Even as they expire, it’s easy to love the Shawn Thornton years, particularly if you’re a Bruins fan. He carries himself on the ice how so many people would like to live in life, if only it were possible. If he didn’t like a guy, he’d tell him to eff off. If that guy came back at him, he'd punch them in the face. If he liked you, he treated you like a saint.

I do believe his value extended beyond his physical performance on the ice. Few teams in recent history have seemed so united in their “go after one of our guys, and the rest of us are coming” stance. You may not need that on all teams, but that’s who the Bruins were, and that’s what he helped provide.

As it should be clear by now, I think he’s been a great Bruin. I mean, not actually A Great Bruin - my heavens, settle down here, putting him in a class with Orr, Neely and Bourque is utterly asinine - but he played his role and served a purpose in the limited minutes he was allotted.

Now, the important message: a lot of hockey players can play, and are willing to play, the same role Shawn Thornton did for Boston. They probably could’ve done it as well, he just checked each and every “little things” box to earn the nod over the next near-identical AHL player. He worked in the community, he said the right things, he got the puck deep, and he would fight anybody whenever he was asked - without getting his ass handed to him.

What I’m saying here, though, is that if the actual hockey playing requirements of a role are so low, and you have to max out your skill-set to fill that job, you’re in trouble when you lose a step. Or a half-step. Or a quarter-step. Or a tenth of a…

Shawn Thornton never had a step to give, but age - he’s 37 next month - has taken one anyway. It probably did awhile ago.

Now he’s in a situation where a team is going to look at his career, and sign him to be a mascot.

It’s easy to see how a team could look at Thornton and go “This is what we need - a winner with heart and character.” He first showed up in the league some 12 years ago, and now has a unique hockey resume. He’s amassed 660 NHL games (559 regular season, 101 playoffs - how many people have a ratio like that?). He’s won two Stanley Cups. He’s fought like, 150 times. And for all that, he’s earned a (comparatively) meager $5.375 million. (His ex-teammate Blake Wheeler made more than that this past season. Hell, that’s less than half the value of 20-year-old Nail Yakupov’s entry level deal.)

This guy is a grinder who refuses to quit, and we need that, a savvy executive will say.

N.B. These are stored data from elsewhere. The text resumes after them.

-- ==== Sys2Proof/Machine/Float.lean ====
section
/-! DEFINITION. IEEE 754 arithmetic on bit patterns (spec 00_scope.md R15; 43_distributions.md R200): binary64 add,
subtract, multiply, divide and square root, and the binary32 packing of UFLT, each computed exactly on Nat or Int and
rounded once, to nearest with ties to even. The spec takes the exact results from the standard; this file writes the
standard out (log entry 10). -/

namespace Sys2Proof.Machine

/-- An IEEE 754 binary format: fraction bits and exponent bits. -/
structure FloatFormat where
  mant : Nat
  expo : Nat
  deriving DecidableEq, Repr

/-- binary64. -/
def binary64 : FloatFormat := ⟨52, 11⟩

/-- binary32. -/
def binary32 : FloatFormat := ⟨23, 8⟩

/-- The exponent of the least subnormal: −1074 for binary64, −149 for binary32. -/
def FloatFormat.minExp (f : FloatFormat) : Int := 2 - 2 ^ (f.expo - 1) - f.mant

/-- The magnitude bits of infinity; every finite magnitude has smaller bits. -/
def FloatFormat.infBits (f : FloatFormat) : Nat := (2 ^ f.expo - 1) * 2 ^ f.mant

/-- `m / 2^d` rounded to an integer, to nearest with ties to even. `sticky` says that the number to round lies strictly
between `m` and `m + 1`, not at `m`. -/
def roundShift (m d : Nat) (sticky : Bool) : Nat :=
  let q := m / 2 ^ d
  let r := 2 * (m % 2 ^ d) + (if sticky then 1 else 0)
  if 2 ^ d < r ∨ (r = 2 ^ d ∧ q % 2 = 1) then q + 1 else q

/-- The magnitude bits of `m * 2^e` (or, with `sticky`, of a number strictly between it and `(m + 1) * 2^e`) rounded to
the format: to nearest with ties to even, subnormals kept, overflow to infinity (R200 items 2, 4, 5). -/
def FloatFormat.round (f : FloatFormat) (m : Nat) (e : Int) (sticky : Bool) : Nat :=
  if m = 0 then 0
  else
    let q : Int := max ((Nat.log2 m : Int) + e - f.mant) f.minExp
    let n := if q ≤ e then m * 2 ^ (e - q).toNat else roundShift m (q - e).toNat sticky
    min (n + (q - f.minExp).toNat * 2 ^ f.mant) f.infBits

/-- Sign bit of a binary64 pattern. -/
def fsign (x : F64) : Bool := x.getLsbD 63

/-- The exponent field. -/
def fexp (x : F64) : Nat := x.toNat / 2 ^ 52 % 2 ^ 11

/-- The fraction field. -/
def ffrac (x : F64) : Nat := x.toNat % 2 ^ 52

/-- isNaN (R15). -/
def isNaN (x : F64) : Bool := decide (fexp x = 2047) && decide (ffrac x ≠ 0)

/-- Infinity of either sign. -/
def isInf (x : F64) : Bool := decide (fexp x = 2047) && decide (ffrac x = 0)

/-- isFinite (R15). -/
def isFinite (x : F64) : Bool := decide (fexp x ≠ 2047)

/-- The integer significand of a finite pattern: its value is ± fmant · 2^fscale. -/
def fmant (x : F64) : Nat := if fexp x = 0 then ffrac x else ffrac x + 2 ^ 52

/-- The exponent that goes with `fmant`. -/
def fscale (x : F64) : Int := (max (fexp x) 1 : Nat) - 1075

/-- A binary64 pattern from a sign and magnitude bits. -/
def fpack (sign : Bool) (mag : Nat) : F64 := BitVec.ofNat 64 ((if sign then 2 ^ 63 else 0) + mag)

/-- Infinity of a given sign. -/
def finf (sign : Bool) : F64 := fpack sign (2047 * 2 ^ 52)

/-- A value to be written to RES or to gaussSpare: any NaN becomes the canonical quiet NaN (R208, D53). -/
def canonical (x : F64) : F64 := if isNaN x then canonicalNaN else x

/-- Negation flips the sign bit and is exact (R200 item 7). -/
def fneg (x : F64) : F64 := x ^^^ 0x8000000000000000#64

/-- fmul (R15). -/
def fmul (a b : F64) : F64 :=
  let s := fsign a != fsign b
  if isNaN a || isNaN b then canonicalNaN
  else if isInf a || isInf b then
    if (isFinite a && fmant a == 0) || (isFinite b && fmant b == 0) then canonicalNaN else finf s
  else fpack s (binary64.round (fmant a * fmant b) (fscale a + fscale b) false)

/-- The signed integer `± m · 2^k`. -/
def signedScaled (sign : Bool) (m k : Nat) : Int := (if sign then -1 else 1) * ((m * 2 ^ k : Nat) : Int)

/-- fadd (R15): an exact zero sum is −0 only when both operands are −0. -/
def fadd (a b : F64) : F64 :=
  if isNaN a || isNaN b then canonicalNaN
  else if isInf a then (if isInf b && (fsign a != fsign b) then canonicalNaN else a)
  else if isInf b then b
  else
    let e := min (fscale a) (fscale b)
    let x := signedScaled (fsign a) (fmant a) (fscale a - e).toNat +
      signedScaled (fsign b) (fmant b) (fscale b - e).toNat
    if x = 0 then fpack (fsign a && fsign b) 0
    else fpack (decide (x < 0)) (binary64.round x.natAbs e false)

/-- fsub (R15). -/
def fsub (a b : F64) : F64 := fadd a (fneg b)

/-- fdiv (R15): the quotient to 110 further bits, its remainder as the sticky bit. -/
def fdiv (a b : F64) : F64 :=
  let s := fsign a != fsign b
  if isNaN a || isNaN b then canonicalNaN
  else if isInf a then (if isInf b then canonicalNaN else finf s)
  else if isInf b then fpack s 0
  else if fmant b = 0 then (if fmant a = 0 then canonicalNaN else finf s)
  else
    let n := fmant a * 2 ^ 110
    fpack s (binary64.round (n / fmant b) (fscale a - fscale b - 110) (decide (n % fmant b ≠ 0)))

/-- The integer square root of `n` for `n < 4 ^ k`, one bit of the root at a time. -/
def isqrt : Nat → Nat → Nat
  | 0, _ => 0
  | k + 1, n =>
    let t := 2 * isqrt k (n / 4) + 1
    if t * t ≤ n then t else t - 1

/-- Sqrt (R15): correctly rounded, the root to 60 further bits, its remainder as the sticky bit. -/
def fsqrt (a : F64) : F64 :=
  if isNaN a then canonicalNaN
  else if isFinite a && fmant a == 0 then a
  else if fsign a then canonicalNaN
  else if isInf a then a
  else
    let odd := fscale a % 2 = 1
    let n := (if odd then 2 * fmant a else fmant a) * 2 ^ 120
    let e := (if odd then fscale a - 1 else fscale a) / 2
    let r := isqrt 96 n
    fpack false (binary64.round r (e - 60) (decide (r * r ≠ n)))

/-- A number that orders the patterns that are not NaN as IEEE 754 orders their values; both zeros are 0. -/
def forder (x : F64) : Int := if fsign x then -((x.toNat % 2 ^ 63 : Nat) : Int) else (x.toNat % 2 ^ 63 : Nat)

/-- `<` (R15): false with a NaN. -/
def flt (a b : F64) : Bool := !isNaN a && !isNaN b && decide (forder a < forder b)

/-- `<=` (R15): false with a NaN. -/
def fle (a b : F64) : Bool := !isNaN a && !isNaN b && decide (forder a ≤ forder b)

/-- exact(x) × 2^−53 (43_distributions.md R201), for x below 2^53. -/
def uniformDoubleBits (x : Nat) : F64 := fpack false (binary64.round x (-53) false)

/-- x × 2^−24 in binary32 (43_distributions.md R203), for x below 2^24. -/
def uniformFloatBits (x : Nat) : F32 := BitVec.ofNat 32 (binary32.round x (-24) false)

/-- TWO_PI (43_distributions.md R207). -/
def twoPi : F64 := 0x401921FB54442D18#64

/-- −2.0. -/
def minusTwo : F64 := 0xC000000000000000#64

/-- The pair (g0, g1) of Gauss() from its two uniforms, for given Ln, Sin and Cos (43_distributions.md R210). -/
def boxMuller (ln sin cos : F64 → F64) (u v : F64) : F64 × F64 :=
  let radius := fsqrt (fmul minusTwo (ln u))
  let angle := fmul twoPi v
  (fmul radius (cos angle), fmul radius (sin angle))

/-- The value of a finite pattern. -/
def frat (x : F64) : ℚ := (if fsign x then -1 else 1) * fmant x * 2 ^ fscale x

end Sys2Proof.Machine
end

And so, some team will have a mascot, a name on the bench who can no longer play at a high enough level for all his “intangibles” to matter. If he can’t operate within an NHL game, the things that Bruins fans and media laud about him simply cease to matter. If you can’t play, you can’t play.

If you want to bring in a guy who provides some of the things Thornton does aside from hockey, bring him in as a coach. Hire him to operate within a player development role. I have no doubt that players can be coerced into playing tougher, that they’ll play harder for men they respect, and that they can buy into a culture of toughness.

But I also have no doubt that players like Thornton can be easily dismissed in the room if they can’t do the whole “hockeying” part of the job, and that can take away from those overrated intangibles. If I’m in the dressing room with him, I’m not taking crap for not being tough enough from a guy who can’t handle passes, or can’t keep up with the play. I wouldn’t feel the need to emulate the guy who sits in the pressbox for three game, gets five minutes, gets in a fight, then says rah-rah on the bench. Would you?

Shawn Thornton had a career to be proud of, truly. He fought (often literally) for every game, every win, and every dollar he earned. I don’t blame him for trying to stretch his career into another paycheck, more starts, and more wins. Play til they say you can’t.

But if you’re a team looking to bring in what Thornton brought the Bruins, look elsewhere. Everything he brings to the table is voided by his inability to be a contributing NHLer these days. You’d be bringing in a mascot.